Les deux premiers concerts du Festival Orford, Les Violons du Roy (19 juin) et le pianiste André Laplante (20 juin) seront très probablement présentés à guichets fermés. Au moment d'écrire ces lignes, il ne restait que 9 et 93 billets respectivement pour ces représentations. On a même ajouté une supplémentaire pour le concert d'Oliver Jones, «Joyeux anniversaire, Ollie!», qui sera maintenant présenté les 1er et 2 août prochains. «On travaille fort avec les artistes pour qu'ils offrent une seconde représentation. Parfois, il est difficile de répondre à une telle demande», mentionne Davis Joachim.

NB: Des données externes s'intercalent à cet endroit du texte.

theorem findDestination_cases (args : List Byte) (s : State) : (findDestination args s).refused s ∨
    ∃ rs, findDestination args s = s.ok rs := by
  unfold findDestination
  split
  · dsimp only
    split
    · exact .inl (refuse_refused _ _ (by decide))
    · split
      · exact .inl (refuse_refused _ _ (by decide))
      · exact .inr ⟨_, rfl⟩
  · exact .inl (refuse_refused _ _ (by decide))

theorem removeDestination_cases (args : List Byte) (s : State) : (removeDestination args s).refused s ∨
    ∃ d r, s.dest d = some r ∧ removeDestination args s = (s.removeDest d).ok [] := by
  unfold removeDestination
  split
  · split
    · exact .inl (refuse_refused _ _ (by decide))
    · next d _ =>
      split
      · exact .inl (refuse_refused _ _ (by decide))
      · next hd =>
        cases h : s.dest d with
        | none => simp [h] at hd
        | some r => exact .inr ⟨d, r, h, rfl⟩
  · exact .inl (refuse_refused _ _ (by decide))

theorem readDestination_cases (args : List Byte) (s : State) : (readDestination args s).refused s ∨
    ∃ rs, readDestination args s = s.ok rs := by
  unfold readDestination
  split
  · split
    · exact .inl (refuse_refused _ _ (by decide))
    · exact .inr ⟨_, rfl⟩
  · exact .inl (refuse_refused _ _ (by decide))

/-! ### Candidates -/

theorem freeCand_eq_some {s : State} {c : CandId} (h : s.freeCand = some c) : s.cand c = none := by
  have := List.find?_some h
  simpa using this

theorem addCandidate_cases (args : List Byte) (s : State) : (addCandidate args s).refused s ∨
    ∃ d i r l c n p, s.dest d = some r ∧ s.link i = some l ∧ l.state ≠ .retiring ∧ s.chainNames r.chain i = false ∧
      r.chain.length < 4 ∧ p.misses r.chain = false ∧ s.cand c = none ∧
      addCandidate args s = (s.enlist c d i n p).ok [byteOf c, (s.enlist c d i n p).destCode d] := by
  unfold addCandidate
  split
  · split
    · next d i p _ _ _ =>
      split
      · exact .inl (refuse_refused _ _ (by decide))
      · next r hr =>
        split
        · exact .inl (refuse_refused _ _ (by decide))
        · next l hl =>
          split
          · exact .inl (refuse_refused _ _ (by decide))
          · next hs =>
            split
            · exact .inl (refuse_refused _ _ (by decide))
            · next hn =>
              split
              · exact .inl (refuse_refused _ _ (by decide))
              · next hlen =>
                split
                · exact .inl (refuse_refused _ _ (by decide))
                · next hm =>
                  split
                  · exact .inl (refuse_refused _ _ (by decide))
                  · next c hc =>
                    exact .inr ⟨d, i, r, l, c, _, p, hr, hl, hs, by simpa using hn, by
                      simpa [Config.chainCapacity] using hlen, by simpa using hm, freeCand_eq_some hc, rfl⟩
    · exact .inl (refuse_refused _ _ (by decide))
  · exact .inl (refuse_refused _ _ (by decide))

theorem updateCandidate_cases (args : List Byte) (s : State) : (updateCandidate args s).refused s ∨
    ∃ c k mask n p, s.cand c = some k ∧ (mask.getLsbD 1 = true → ∃ q, p = some q ∧ q.isAfter c = false ∧
        q.misses (s.chainOf k.dest) = false) ∧
      updateCandidate args s = (s.rewriteCand c k.dest mask n p).ok
        [(s.rewriteCand c k.dest mask n p).destCode k.dest] := by
  unfold updateCandidate
  split
  · dsimp only
    split
    · exact .inl (refuse_refused _ _ (by decide))
    · next h1 =>
      split
      · exact .inl (refuse_refused _ _ (by decide))
      · next k hk =>
        split
        · exact .inl (refuse_refused _ _ (by decide))
        · next h2 =>
          split
          · exact .inl (refuse_refused _ _ (by decide))
          · next h3 =>
            refine .inr ⟨_, k, _, _, _, hk, ?_, rfl⟩
            intro hm
            rw [hm, Bool.true_and] at h1 h2 h3
            cases hp : placementOf _ _ with
            | none => rw [hp] at h1; simp at h1
            | some q => rw [hp] at h2 h3; exact ⟨q, rfl, by simpa using h2, by simpa using h3⟩
  · exact .inl (refuse_refused _ _ (by decide))

theorem removeCandidate_cases (args : List Byte) (s : State) : (removeCandidate args s).refused s ∨
    ∃ c k, s.cand c = some k ∧
      removeCandidate args s = (s.removeCand c).ok [byteOf k.dest, (s.removeCand c).destCode k.dest] := by
  unfold removeCandidate
  split
  · split
    · exact .inl (refuse_refused _ _ (by decide))
    · next k hk => exact .inr ⟨_, k, hk, rfl⟩
  · exact .inl (refuse_refused _ _ (by decide))

theorem readCandidate_cases (args : List Byte) (s : State) : (readCandidate args s).refused s ∨
    ∃ rs, readCandidate args s = s.ok rs := by
  unfold readCandidate
  split
  · exact .inr ⟨_, rfl⟩
  · exact .inl (refuse_refused _ _ (by decide))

Même en temps de crise économique, le Festival Orford tire son épingle du jeu. Comment expliquer ce fait? Une grande partie du succès repose sur une programmation dite équilibrée. Il y a certains concerts plus légers, plus décontractés, lesquels plairont à une plus grande partie de la population. «Le reste, ça demeure dans la plus pure des traditions classiques», soutient le directeur général et artistique en expliquant qu'on ne change pas une formule gagnante.

Depuis son entrée en poste en septembre 2007, Davis Joachim s'est fait un devoir d'ouvrir les portes de son institution. «Le Centre d'arts Orford, c'est un endroit pour tout le monde. Ça leur appartient. Je veux essayer de combattre le certain élitisme rattaché à la musique classique. On peut tous apprécier les spectacles présentés au Festival Orford», rajoute M. Joachim.

Même si le rideau n'est pas encore levé sur le Festival Orford, le directeur général songe déjà à sa prochaine édition, en plus de lancer plusieurs idées pour célébrer le 60e anniversaire de l'événement en 2011. «Certains concerts doivent être prévus jusqu'à deux ans à l'avance. On s'est d'ailleurs pris d'avance pour confirmer la présence de l'ensemble Roby Lakatos (24 juillet), qui est en demande partout à travers le monde.»